## Aim of the exercise
Using the listing below, set down exactly the lines starting at the line that contains "if !s.floorDue c d then s" and ending at the line that contains "(s.team t).conds.foldl (fun", both included, and no others.

## Input records
/-- An access some of whose missing pages are answered as unresolvable is refused (R366). -/
def Access.without (gone : List Nat) : Access → Access
  | .missing ps => if ps.any fun p => gone.contains (pageOf p.1) then .refused else .missing ps
  | .ok => .ok
  | .refused => .refused

/-- An access waits for a page. -/
def Access.waitsFor (page : Nat) : Access → Bool
  | .missing ps => ps.any fun p => pageOf p.1 == page
  | .ok | .refused => false

/-! ### Packets (R301) -/

def pType (bs : List Byte) : Nat := field bs 0 1
def pAfter (bs : List Byte) : Bool := field bs 1 1 == 1
def pAddr (bs : List Byte) : W64 := field64 bs 8
def pValue (bs : List Byte) : W64 := field64 bs 16
def pCond (bs : List Byte) : Nat := field bs 24 1

/-- How many bytes a packet's action reads or writes. -/
def pReach (bs : List Byte) : Nat := if pType bs = 1 then 256 else if pType bs = 2 then 64 else 8

/-- Whether a packet's fields are as R301 lays them out, its address aligned and canonical (R302). DEDUCED, log entry 40. -/
def packetOk (bs : List Byte) : Bool :=
  let k := pType bs
  decide (1 ≤ k) && decide (k ≤ 4) && decide (field bs 1 1 < 2) && field bs 2 6 == 0 && (bs.drop 25).all (fun b => b == 0) &&
  (if k = 3 then decide (pCond bs ≤ 5) else pCond bs == 0) && (decide (3 ≤ k) || pValue bs == 0) &&
  (pAddr bs).toNat % (if k = 1 then 256 else if k = 2 then 64 else 8) == 0 && canonical (pAddr bs)

/-- A comparison by its code (R301). -/
def codeHolds (c : Nat) (m b : W64) : Bool :=
  match WaitCond.ofCode c with
  | some x => condOn x m b
  | none => false

/-! ### Queues (R299 to R302) -/

def HostQueue.blank : HostQueue := { ctx := 0, base := 0, exp := 4, rix := 0, read := 0, posted := 0, packets := [], waiting := none }
def State.queue (s : State) (q : Nat) : HostQueue := FMap.get HostQueue.blank s.queues q
def State.modQueue (s : State) (q : Nat) (f : HostQueue → HostQueue) : State := { s with queues := FMap.modify s.queues q f }

/-- Indices of a queue ahead of its read index, modulo 2^64. -/
def HostQueue.ahead (v : HostQueue) (i : Nat) : Nat := (i + 2 ^ 64 - v.read % 2 ^ 64) % 2 ^ 64

/-- A write to a notify register (R300, R303). -/
def State.writeNotify (s : State) (q : Nat) (x : W64) : State :=
  match FMap.find? s.queues q with
  | none => s
  | some v =>
    let s1 := if 2 ^ v.exp < v.ahead x.toNat then s.appendLog v.ctx (LogRec.plain 0x0020 3 0 (BitVec.ofNat 32 q))
      else if v.ahead v.posted < v.ahead x.toNat then s.modQueue q fun y => { y with posted := x.toNat }
      else s
    s1.notify v.ctx

def execNotifyRegisterWrite (q : Nat) (v : W64) (s : State) : Result := event (fun u => u.writeNotify q v) s

/-- The address of packet `i`. -/
def HostQueue.slotAddr (v : HostQueue) (i : Nat) : W64 := v.base + BitVec.ofNat 64 (64 * (i % 2 ^ v.exp))

/-- The accesses that reading the next packet takes: its 64 bytes, and the read-index word. -/
def State.headAccess (s : State) (v : HostQueue) : Access :=
  (s.cpAccess v.ctx (v.slotAddr v.read) 64 false).and
    (match s.cpAccess v.ctx v.rix 8 true with
     | .refused => .ok
     | a => a)

/-- The accesses that a packet's action takes. -/
def State.targetAccess (s : State) (c : Nat) (bs : List Byte) : Access :=
  match pType bs with
  | 1 => s.cpAccess c (pAddr bs) 256 false
  | 2 => s.cpAccess c (pAddr bs) 64 false
  | 3 => (s.cpAccess c (pAddr bs) 8 true).and (s.cpAccess c (pAddr bs) 8 false)
  | _ => s.cpAccess c (pAddr bs) 8 true

/-- The read-index word of a queue is written, or waits for its page (R300, R366). -/
def State.writeIndex (s : State) (q : Nat) : State :=
  let v := s.queue q
  match s.cpAccess v.ctx v.rix 8 true with
  | .ok => (s.modQueue q fun y => { y with owes := false }).vaWrite v.ctx v.rix (leBytes 8 v.read)
  | .missing ps => (s.modQueue q fun y => { y with owes := true }).cpPost v.ctx (6, q) 1 ps
  | .refused => (s.modQueue q fun y => { y with owes := false }).cpTouch v.ctx v.rix 8

/-- A packet passes: the read index moves on, and the read-index word is written (R300). -/
def State.pass1 (s : State) (q : Nat) (run : Option PacketRun) : State :=
  let v := s.queue q
  let n := (v.read + 1) % 2 ^ 64
  (s.modQueue q fun y => { y with read := n, packets := y.packets ++ run.toList }).writeIndex q

/-- The read-index words of a context's queues that wait for their pages. -/
def State.writeIndices (s : State) (c : Nat) : State :=
  (FMap.keys s.queues).foldl (fun u q => if (u.queue q).ctx == c && (u.queue q).owes then u.writeIndex q else u) s

/-- A refused packet: a record, and it completes at once (R302). -/
def State.refusePacket (s : State) (q : Nat) (va : W64) : State :=
  s.appendLog (s.queue q).ctx (LogRec.plain 0x0021 3 va (BitVec.ofNat 32 q))
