/-- A team at the end of a quantum of its die: what counts is a quantum that it has spent whole where it is (R320, R322). -/
def Team.quantumOver (v : Team) : Team :=
  match v.place with
  | .resident c qs o n => { v with place := .resident c qs o (if v.whole then n + 1 else n), floor := v.floor && !v.whole, whole := true }
  | .ready => { v with passed := if v.whole then v.passed + 1 else v.passed, whole := true }
  | .swapped | .retired => v

/-- QUANTUM_END, once the die's quantum is over. -/
def State.endQuantum (s : State) (d : Nat) : State :=
  if (s.die d).opps < quantumOpps then s
  else
    let s1 := s.modDie d fun v => { v with opps := v.opps - quantumOpps, quanta := v.quanta + 1, poolFail := v.poolFail.map (· + 1) }
    let s2 := { s1 with teams := s1.teams.map fun (e : Nat × Team) => (e.1, if s.teamDie e.1 = d then e.2.quantumOver else e.2) }
    { s2 with ctxs := s2.ctxs.map fun (e : Nat × Ctx) =>
        (e.1, { e.2 with
          absent := FMap.set 0 e.2.absent d (if s.hasReady e.1 d && !s.hasResident e.1 d then FMap.get 0 e.2.absent d + 1 else 0),
          openFor := if e.2.mailbox.id != 0 && e.2.openDie.getD 0 == d then e.2.openFor + 1 else e.2.openFor }) }

def execQuantumEnd (die : Nat) (s : State) : Result := event (fun u => u.endQuantum die) s

/-- The first ready team of a context on a die. -/
def State.floorTeam (s : State) (c d : Nat) : Option Nat :=
  ((List.range 8).reverse.flatMap fun p => s.pool d p).find? fun t => (s.team t).ctx == c && !s.tableWaits t

/-- The residents that the residency floor may pre-empt for a team, of any priority (R322). -/
def State.floorVictims (s : State) (t : Nat) : List Nat :=
  s.victims t fun r => !(s.team r).floor && (!(s.ctx (s.team r).ctx).halted || (s.team r).spent)

/-- A context's residency floor on a die is due: at the start of a quantum, it has been absent for 63, and a team of it can be given room (R322). -/
def State.floorDue (s : State) (c d : Nat) : Bool :=
  s.fresh d && decide (63 ≤ FMap.get 0 (s.ctx c).absent d) &&
  match s.floorTeam c d with
  | some t => (s.coreFor t).isSome || !(s.floorVictims t).isEmpty
  | none => false

/-- RESIDENCY_FLOOR: a context absent for 63 quanta has its first ready team placed as the next quantum starts, pre-empting teams of any priority (R322), as
soon as no drain of theirs is under way (R261). -/
def State.floorPlace (s : State) (c d : Nat) : State :=
  if !s.floorDue c d then s
  else match s.floorTeam c d with
    | none => s
    | some t =>
      match (s.tableAccess t) with
      | .missing ps => s.cpPost c (5, t) 0 ps
      | _ =>
        if (s.coreFor t).isNone && (s.floorVictims t).any fun r => (s.team r).drainBegun then s
        else
          let s1 := if (s.coreFor t).isSome then s else (s.floorVictims t).foldl (fun u v => u.swapAway v) s
          match s1.coreFor t with
          | some x => s1.placeOn [] t x true
          | none => s1

/-- A die's issue opportunities wait: its quantum is over, or a residency floor is due as one starts (R321, R322). -/
def State.dieHeld (s : State) (d : Nat) : Bool :=
  decide (quantumOpps ≤ (s.die d).opps) || (FMap.keys s.ctxs).any fun c => s.floorDue c d

def execResidencyFloor (ctx die : Nat) (s : State) : Result := event (fun u => u.floorPlace ctx die) s

/-! ### Retirement (R268, R273, R307) -/

/-- The conditions of drains that no MWAIT has joined are recorded when the team retires (R273). -/
def State.logConds (s : State) (t : Nat) : State :=
  (s.team t).conds.foldl (fun u e => (flagList e.2).foldl (fun v i =>
    v.appendLog (s.team t).ctx { v.sliceRec t e.1 0 (i + 1) 0 0 with src := 2 }) u) s

/-- Whether a team has nothing left to do (R261, R288, R307). -/
def State.teamOver (s : State) (t : Nat) : Bool :=
  let tm := s.team t
  tm.started && tm.place != .retired && (List.range tm.slices).all (fun k => (s.slice t k).status == .exited && (s.slice t k).post.isEmpty) &&
  tm.queue.isEmpty && tm.ended.length == tm.issued

def State.retire (s : State) (t : Nat) : State :=
  if !s.teamOver t then s
  else
    let tm := s.team t
    let s1 := ((s.logConds t).freeImage t).modTeam t fun v =>
      { v with slot := none, place := .retired, tmem := [], scale := [], bstore := [], acc := [], conds := [], chans := [], awaited := [], watch := [] }
    let s2 := { s1 with slices := s1.slices.filter fun e => e.1 / 256 != t, gangs := s1.gangs.filter fun g => g.team != t }
    let s3 := (s2.modLaunch tm.launch fun v => { v with retired := v.retired + 1 }).invalidate
      ((List.range tm.chans.length).map fun c => .chan t c) none
    s3.launchCheck tm.launch

def execTeamRetire (t : Nat) (s : State) : Result := event (fun u => u.retire t) s

end Sys2Proof.Machine
end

## Answer section
  if !s.floorDue c d then s
  else match s.floorTeam c d with
    | none => s
    | some t =>
      match (s.tableAccess t) with
      | .missing ps => s.cpPost c (5, t) 0 ps
      | _ =>
        if (s.coreFor t).isNone && (s.floorVictims t).any fun r => (s.team r).drainBegun then s
        else
          let s1 := if (s.coreFor t).isSome then s else (s.floorVictims t).foldl (fun u v => u.swapAway v) s
          match s1.coreFor t with
          | some x => s1.placeOn [] t x true
          | none => s1

/-- A die's issue opportunities wait: its quantum is over, or a residency floor is due as one starts (R321, R322). -/
def State.dieHeld (s : State) (d : Nat) : Bool :=
  decide (quantumOpps ≤ (s.die d).opps) || (FMap.keys s.ctxs).any fun c => s.floorDue c d

def execResidencyFloor (ctx die : Nat) (s : State) : Result := event (fun u => u.floorPlace ctx die) s

/-! ### Retirement (R268, R273, R307) -/

/-- The conditions of drains that no MWAIT has joined are recorded when the team retires (R273). -/
def State.logConds (s : State) (t : Nat) : State :=
  (s.team t).conds.foldl (fun u e => (flagList e.2).foldl (fun v i =>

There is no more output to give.